VowpalRegcbLearner

class coba.learners.VowpalRegcbLearner

RegCB exploration with a VW contextual bandit learner.

For more information on this algorithm see Foster et al. (2014) and here.

References

Foster, D., Agarwal, A., Dudik, M., Luo, H. & Schapire, R.. (2018). Practical Contextual Bandits with Regression Oracles. Proceedings of the 35th International Conference on Machine Learning, in Proceedings of Machine Learning Research 80:1539-1548.

Constructors

__init__(mode: Literal['optimistic', 'elimination'] = 'elimination', features: Sequence[str] = (1, 'a', 'ax', 'axx'), seed: int | None = 1, **kwargs) → None

Instantiate a VowpalRegcbLearner.

Parameters:

mode – Indicate that exploration should only predict the optimal upper bound action or should use an elimination technique to remove actions that no longer seem plausible and pick randomly from the remaining actions.
features – A list of namespaces and interactions to use when learning reward functions.
seed – The seed used by VW to generate any necessary random numbers.
kwargs – Additional key-word args are passed on as VW CLI arguments (unless removed in the function).

Methods

finish(): Finish all pending work (e.g., write buffers to disk).

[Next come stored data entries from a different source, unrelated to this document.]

-- ==== Sys2Proof/Machine/Aquifer.lean ====
section
/-! DEFINITION. The aquifer: joining and leaving (R392 to R394, R401), latency and time offset (R396, R398), timed group changes (R399),
control frames (R390), frames received on a stitch port (R384 to R389), and the opcodes of class 0x0F (R404, R405). -/

namespace Sys2Proof.Machine

open Sys2Proof

/-! ## Members -/

/-- Change a member's record. -/
def updMember (k : Nat) (f : Member → Member) (s : State) : State := { s with aq := { s.aq with members := Store.upd {} k f s.aq.members } }

/-- Members of the aquifer at a level. -/
def levelKeys (s : State) (l : Nat) : List Nat := (s.aq.members.map (·.1)).filter fun k => k / 64 == l

/-- The lowest free member index of the aquifer at a level (R393). -/
def freeIndex (s : State) (l : Nat) : Option Nat := (List.range 64).find? fun i => decide (1 ≤ i) && !(levelKeys s l).contains (64 * l + i)

/-- The device stands alone, with its tables and allocations kept (R401). -/
def standAlone (s : State) : State :=
  let s := disarmGroup s
  { s with aq := { s.aq with group := none, index := 0xFFFE, gateway := 0, stratum := 3, members := [], uppers := [], change := none, armed := none } }

/-- The group certificate is issued again at each join and leave (R394). -/
def reissue (s : State) : State := { s with aq := { s.aq with certGen := s.aq.certGen + 1 } }

/-- The level at which this device joins or has formed its highest aquifer: levels in use. -/
def levels (s : State) : Nat := if s.aq.group.isNone then 0 else 1 + s.aq.uppers.length

/-! ## Leaving (R401, R405) -/

/-- A member is gone: its record goes, and AQ_LEAVE is raised. When it was the gateway, the members that remain elect one; the group ID and
the indices stay (R393, R401). -/
def memberGone (k : Nat) (s : State) : State :=
  let l := k / 64
  let wasGateway := (levelAt s l).any fun u => u.gateway == k % 64
  let s := raise 1089 (k % 64) (reissue { s with aq := { s.aq with members := Store.set {} k {} s.aq.members } })
  if !wasGateway then s
  else
    let cands := ((levelKeys s l).filter fun m => (memberAt s m).role).map fun m => ((memberAt s m).serial, m % 64)
    let best := cands.foldl (fun (a : Option (Nat × Nat)) x => match a with
      | none => some x
      | some y => if x.1 < y.1 then some x else some y) none
    match best with
    | none => s
    | some (_, m) =>
      let s := if l = 0 then { s with aq := { s.aq with gateway := m } }
        else { s with aq := { s.aq with uppers := s.aq.uppers.mapIdx fun i u => if i + 1 = l then { u with gateway := m } else u } }
      raise 1090 0 s

/-- MEMBER_ROUTE_TIMEOUT (R401): a member has had no route to the gateway for 100 ms. Named itself, this device is the one that leaves. -/
def execMemberRouteTimeout (member : Nat) (s : State) : Host.Outcome State Fault Refusal :=
  done (
    if s.aq.group.isNone then s
    else if member = s.aq.index then
      (if s.aq.gateway = s.aq.index ∨ (routeTo s s.aq.gateway).isSome then s else raise 1089 member (standAlone s))
    else if (memberAt s member).present && (routeTo s member).isNone then memberGone member s
    else s)

/-! ## Joining (R392, R393) -/

/-- A join is under way: the partner's end of one that has not ended within 100 ms is over (R392). -/
def joinRuns (s : State) : Bool := s.aq.join.any fun j => j.ref.isSome || decide (s.time.t ≤ j.since + 100000000 * 65536)

/-- A join's step fails: what AQ_JOIN answers for the reason that a LEAVE carries (DESIGN CHOICE, unsafe: log 25). -/
def joinFailure (reason : Nat) : Answer :=
  if reason = 1 then err stNotReady 0
  else if reason = 9 then err stState 9
  else if reason = 7 ∨ reason = 8 then err stNoResource reason
  else if 2 ≤ reason ∧ reason ≤ 6 then err stDenied reason
  else if reason = 0x10 then err stBusy 0
  else err stLinkLost 0

/-- End the join in progress with an answer. -/
def endJoin (a : Answer) (s : State) : State :=
  match s.aq.join with
  | none => s
  | some j =>
    let s := { s with aq := { s.aq with join := none } }
    let s := updStitch j.port (fun u => { u with certs := [], proofOk := false, proofSent := false, pings := [], ownHello := [] }) s
    match j.ref with
    | some r => replyIfRunning r a s
    | none => s

/-- This end fails the join: the partner is told by LEAVE with the reason. -/
def failJoin (port reason : Nat) (s : State) : State := endJoin (joinFailure reason) (sendCtrl port 0x05 (toLe 1 reason) s)

/-- The stratum that this end states in its HELLO: its aquifer's when it is in one and speaks for it, else its own (R390). -/
def helloStratum (s : State) (level : Nat) (issuer : Bool) : Nat :=
  if s.aq.group.isNone ∨ (issuer ∧ level = 0) then 2
  else match s.aq.uppers.getLast? with
    | some u => u.stratum
    | none => s.aq.stratum

/-- This end's HELLO (R390); its nonce comes from the DRBG (R94). -/
def helloBytes (s : State) (level : Nat) (issuer : Bool) (request : Nat) : Bytes :=
  toLe 8 Config.serial.toNat ++ toLe 4 (capUnits s) ++ toLe 4 ((s.boot.image.map (·.fwVersion.toNat)).getD 0) ++
  toLe 1 (b2n s.aq.cfg.gatewayRole) ++ toLe 1 (helloStratum s level issuer) ++ toLe 32 (Config.nonce request).toNat

/-- Send this end's HELLO. -/
def sendHello (port level : Nat) (issuer : Bool) (s : State) : State :=
  let (k, t) := drbgRequest s
  let h := helloBytes s level issuer k
  sendCtrl port 0x01 h (updStitch port (fun u => { u with ownHello := h }) t)

/-- The certificate chain of slot 0 (R89, R90): empty while it is not provisioned. -/
def ownChain (s : State) : Bytes := if s.boot.identIncomplete then [] else Config.slot0Chain (imageId s).1 (imageId s).2

/-- Send this end's chain and its PROOF over both HELLOs (R390). -/
def sendProof (port : Nat) (s : State) : State :=
  let u := stitchAt s port
  let chain := ownChain s
  let chunks := records 4096 (chain.length + 1) chain
  let s := (List.range chunks.length).foldl (fun t i => sendCtrl port 0x02 (toLe 2 i ++ chunks.getD i []) t) s
  sendCtrl port 0x03 (Config.aliasSign (imageId s).1 (imageId s).2 (Config.sha384 (u.ownHello ++ u.hello)))
    (updStitch port (fun u => { u with proofSent := true }) s)

/-- Who decides on a join, once both HELLOs are known: an end that is in the target aquifer, else the end that becomes its gateway; none when
neither holds the gateway role bit (R393). True is this end. -/
def decides (s : State) (j : JoinSt) : Option Bool :=
  let h := (stitchAt s j.port).hello
  let issuer := j.ref.isSome
  let theirs := decide (3 ≤ fld h 17 1)
  let mineRole := s.aq.cfg.gatewayRole
  let theirRole := bit (fld h 16 1) 0
  if j.level = 0 ∧ issuer ∧ theirs then some false
  else if j.level = 0 ∧ !issuer ∧ s.aq.group.isSome then some true
  else if mineRole && theirRole then some (decide (Config.serial.toNat < fld h 0 8))
  else if mineRole then some true
  else if theirRole then some false
  else none

/-- The level at which the join's aquifer lies for the end that decides. -/
def joinLevel (s : State) (j : JoinSt) : Nat := if j.level = 0 then 0 else levels s

/-- This end becomes a member of an aquifer at a level. -/
def enterLevel (l : Nat) (u : Upper) (s : State) : State :=
  let s := if l = 0 then { s with aq := { s.aq with group := some u.group, index := u.index, gateway := u.gateway, stratum := u.stratum } }
    else { s with aq := { s.aq with uppers := s.aq.uppers ++ [u] } }
  updMember (64 * l + u.index) (fun _ => { present := true, serial := Config.serial.toNat, aquifer := decide (l ≠ 0), role := s.aq.cfg.gatewayRole,
                                           caps := BitVec.ofNat 32 (capUnits s), mode := s.mode.code, measured := s.time.t }) s

/-- A member's record made from its HELLO. A member that is an aquifer has a worst path latency of its own that no frame of R390 carries: a free
value (DESIGN CHOICE, unsafe: log 25). -/
def admitMember (k port hop : Nat) (h : Bytes) (s : State) : State :=
  let aq := decide (3 ≤ fld h 17 1) && k / 64 != 0
  let (inner, s) := if aq then drawFree s else (0, s)
  let base := match levelAt s (k / 64) with
    | none => 0
    | some u => if u.gateway = u.index then 1200 else (memberAt s (64 * (k / 64) + u.index)).latency
  updMember k (fun _ => { present := true, serial := fld h 0 8, aquifer := aq, role := bit (fld h 16 1) 0, caps := BitVec.ofNat 32 (fld h 8 4),
                          mode := s.mode.code, inner := inner, latency := base + hop + inner, measured := s.time.t, route := some port }) s

/-- The budget of the aquifer in ns: the gateway's, which a member has from its ADMIT (R390, R396, R404). -/
def budgetNs (s : State) : Nat :=
  (if s.aq.group.isSome && s.aq.gateway != s.aq.index then s.aq.budgetUs else s.aq.cfg.budgetUs) * 1000

/-- The bytes of an ADMIT for a member index (R390). -/
def admitBytes (s : State) (l index : Nat) : Bytes :=
  let u := (levelAt s l).getD {}
  toLe 8 u.group ++ toLe 1 index ++ toLe 8 ((memberAt s (64 * l + u.gateway)).serial) ++ toLe 4 (budgetNs s / 1000)

/-- The end that decides has its sixteen measurements (R392 steps 7 to 9, R396): it admits the partner or refuses it. -/
def decideJoin (j : JoinSt) (s : State) : State :=
  let u := stitchAt s j.port
  let hop := (u.pings.foldl max 0).toNat
  let l := joinLevel s j
  let fresh := (levelAt s l).isNone
  let strat := (max (fld u.hello 17 1) (helloStratum s 1 false)) + 1
  let s' := if fresh then enterLevel l { group := Config.serial.toNat, index := 0, gateway := 0, stratum := if l = 0 then 3 else strat } s else s
  match freeIndex s' l with
  | none => failJoin j.port 8 s
  | some i =>
    let s' := admitMember (64 * l + i) j.port hop u.hello s'
    if budgetNs s < worstPath s' l then failJoin j.port 7 s
    else
      let s' := reissue s'
      let s' := sendCtrl j.port 0x04 (admitBytes s' l i) s'
      -- the other members learn of the new one
      let others := ((levelKeys s' l).filter fun k => k != 64 * l + i).filterMap fun k => routeTo s' k
      let s' := (others.eraseDups.filter fun p => p != j.port).foldl (fun t p => sendCtrl p 0x04 (admitBytes t l i) t) s'
      let own := (levelAt s' l).getD {}
      raise 1088 0 (endJoin (ok (own.index + 256 * own.stratum) own.group) s')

learn(context: Context, action: Action, reward: float, probability: float, actions: Actions | None = None) → None

Learn about the action taken in the context.

Parameters:

context – The context in which the action was taken.
action – The action that was taken.
reward – The reward for the given context and action (feedback for IGL problems).
probability – The probability the given action was taken.
**kwargs – Optional information returned during prediction.

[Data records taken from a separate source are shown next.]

-- ==== Sys2Proof/Machine/Pumphouse.lean ====
section
/-! DEFINITION. The Pumphouse: gates and wakes (R408, R409), points (R410 to R412), sensors and power (R413, R414), accounting intervals (R415 to
R419), the wake plan (R420), the hardware limits (R421), policy and its clipping (R422, R423), and class 0x10 (R424, R425). -/

namespace Sys2Proof.Machine

open Sys2Proof

/-- The Pumphouse runs: firmware and clocks do (R34, R108). -/
def pumpRuns (s : State) : Bool := s.mode != .dry && s.mode != .dormant

/-! ## What is in effect (R421 to R423) -/

/-- The highest point a domain may stand at: CEIL, the CLAMP point under a clamp, and 15 for domain 13 while a set is enabled. -/
def pointCeil (s : State) (d : Nat) : Nat :=
  let c := if d = 13 ∧ !(setsOn s).isEmpty then 15 else Store.get 15 d s.power.policy.ceils
  if s.power.clamp then min c clampPoint else c

/-- The lowest point a domain may stand at: FLOOR, given up under a power cap, and 15 for domain 13 while a set is enabled. -/
def pointFloor (s : State) (d : Nat) : Nat :=
  let f := if d = 13 ∧ !(setsOn s).isEmpty then 15 else if d ≤ 12 ∧ s.power.cap then 0 else Store.get 0 d s.power.policy.floors
  min f (pointCeil s d)

/-- WELL_FLOOR and AES_FLOOR are given up during a shed or a cap. -/
def floorsOff (s : State) : Bool := s.power.shed || s.power.cap

/-- WELL_FLOOR in effect. -/
def wellFloor (s : State) : BitVec 12 := if floorsOff s then 0 else s.power.policy.wellFloor

/-- AES_FLOOR in effect. -/
def aesFloor (s : State) : Nat := if floorsOff s then 0 else s.power.policy.aesFloor

/-! ## The wake plan (R420) -/

/-- A slot of a carrier holds a symbol marked in a direction. -/
def slotHolds (k : Carrier) (n : Int) (uplink : Bool) : Bool :=
  let (f, d, sl) := slotParts k n
  (List.range 14).any fun l => symDir k f d sl l == (if uplink then 2 else 1)

/-- LEAD_US in 2^-16 ns. -/
def leadTime (s : State) : Int := (s.power.policy.leadUs * 1000 * 65536 : Nat)

/-- A carrier's plan for a direction is in force: a slot that holds such a symbol has begun, or begins within LEAD_US. -/
def planOn (s : State) (c : Nat) (uplink : Bool) : Bool :=
  let k := carrierAt s c
  let now : Int := s.time.t
  k.enable && !k.dirs.isEmpty && (List.range 20).any fun i =>
    let n := slotAtTime k now + (i : Int)
    decide (slotStart k n - leadTime s ≤ now) && slotHolds k n uplink

/-- Carriers with a plan. -/
def planned (s : State) : List (Nat × Plan) := s.power.plans.filter fun (x : Nat × Plan) => (carrierAt s x.1).enable

/-- Wells that a plan keeps awake now. -/
def planWells (s : State) : Nat :=
  (planned s).foldl (fun a x => Nat.lor a (Nat.lor (if planOn s x.1 true then x.2.ulWells.toNat else 0) (if planOn s x.1 false then x.2.dlWells.toNat else 0))) 0

/-- AES pipelines that a plan keeps awake now. -/
def planAes (s : State) : Nat :=
  (planned s).foldl (fun a x => max a (max (if planOn s x.1 true then x.2.ulAes else 0) (if planOn s x.1 false then x.2.dlAes else 0))) 0

/-- Wake the wells of a mask that sleep. -/
def wakeWells (mask : Nat) (isPlan : Bool) (s : State) : State :=
  ((setBits mask (wellCount s)).filter fun w => !wellAwake s w).foldl (fun t w => startWake wkWell w isPlan t) s

/-- Wake AES pipelines, the lowest-numbered first, until `n` are awake or waking. -/
def wakeAes (n : Nat) (isPlan : Bool) (s : State) : State :=
  if !hasCipher s then s
  else
    let asleep := (List.range 12).filter fun u => !s.cipher.aesAwake.getLsbD u && !(s.power.waking.any fun (w : Nat × Nat × Nat) => w.1 == wkAes && w.2.1 == u)
    (asleep.take (n - (12 - asleep.length))).foldl (fun t u => startWake wkAes u isPlan t) s

/-- PLANNED_WAKE: LEAD_US before the next slot of a carrier that holds a symbol of the direction. -/
def execPlannedWake (carrier : Nat) (uplink : Bool) (s : State) : Host.Outcome State Fault Refusal :=
  done (
    let k := carrierAt s carrier
    let now : Int := s.time.t
    if !pumpRuns s || !k.enable || k.dirs.isEmpty then s
    else
      let first := (List.range (k.dirs.length + 20)).find? fun (i : Nat) => slotHolds k (slotAtTime k now + (i : Int)) uplink
      match first with
      | none => s
      | some i =>
        let s := advanceTo (slotStart k (slotAtTime k now + (i : Int)) - leadTime s).toNat s
        let p := Store.get ({} : Plan) carrier s.power.plans
        let s := wakeAes (if uplink then p.ulAes else p.dlAes) true (wakeWells (if uplink then p.ulWells else p.dlWells).toNat true s)
        if hasCombiner s then wakeGroups (groupsDue s) s else s)

/-! ## Gates (R408) -/

/-- A unit's wake is on its way: its gate is not entered (R409). -/
def isWaking (s : State) (kind idx : Nat) : Bool := s.power.waking.any fun (w : Nat × Nat × Nat) => w.1 == kind && w.2.1 == idx

/-- ENGINE_CLOCK_GATE: an engine with no packet for ENGINE_IDLE_NS. -/
def execEngineClockGate (engine : Nat) (s : State) : Host.Outcome State Fault Refusal :=
  done (
    let w := engine / 8
    if !pumpRuns s || decide (wellCount s ≤ w) || s.power.engGated.getLsbD engine || isWaking s wkEngine engine ||
        decide ((enginesAwake s w).length ≤ packetsAt s w) then s
    else { s with power := { s.power with engGated := s.power.engGated ||| (1#96 <<< engine) } })

/-- WELL_CLOCK_GATE: all eight engines gated for WELL_CG_US. -/
def execWellClockGate (well : Nat) (s : State) : Host.Outcome State Fault Refusal :=
  done (
    if !pumpRuns s || decide (wellCount s ≤ well) || !wellAwake s well || isWaking s wkWell well || !(enginesAwake s well).isEmpty ||
        decide (0 < packetsAt s well) || bit (planWells s) well then s
    else { s with power := { s.power with wellCg := s.power.wellCg ||| (1#12 <<< well) } })

/-- WELL_POWER_GATE: clock-gated for WELL_PG_US, and outside WELL_FLOOR. -/
def execWellPowerGate (well : Nat) (s : State) : Host.Outcome State Fault Refusal :=
  done (
    if !pumpRuns s || !s.power.wellCg.getLsbD well || isWaking s wkWell well || (wellFloor s).getLsbD well || bit (planWells s) well then s
    else { s with power := { s.power with wellCg := s.power.wellCg &&& ~~~(1#12 <<< well), wellPg := s.power.wellPg ||| (1#12 <<< well) } })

predict(context: Context, actions: Actions) → Tuple[Action, Prob, Kwargs]

Predict which action to take in the context.

Parameters:

context – The current context. It will either be None (multi-armed bandit), a value (a single feature), a sequence of values (dense features), or a dictionary (sparse features).
actions – The current set of actions to choose from in the given context. Each action will either be a value (a single feature), a sequence of values (dense features), or a dictionary (sparse features).

Returns:

A Prediction. Several prediction formats are supported. See the type-hint for these.

score(context: Context, actions: Actions, action: Action) → Prob

Propensity score an action.

Parameters:

context – The current context.
actions – The current set of actions that can be chosen.
action – The action to propensity score.

Returns:

The propensity score of the given action. That is, P(action|context,actions).

Attributes

params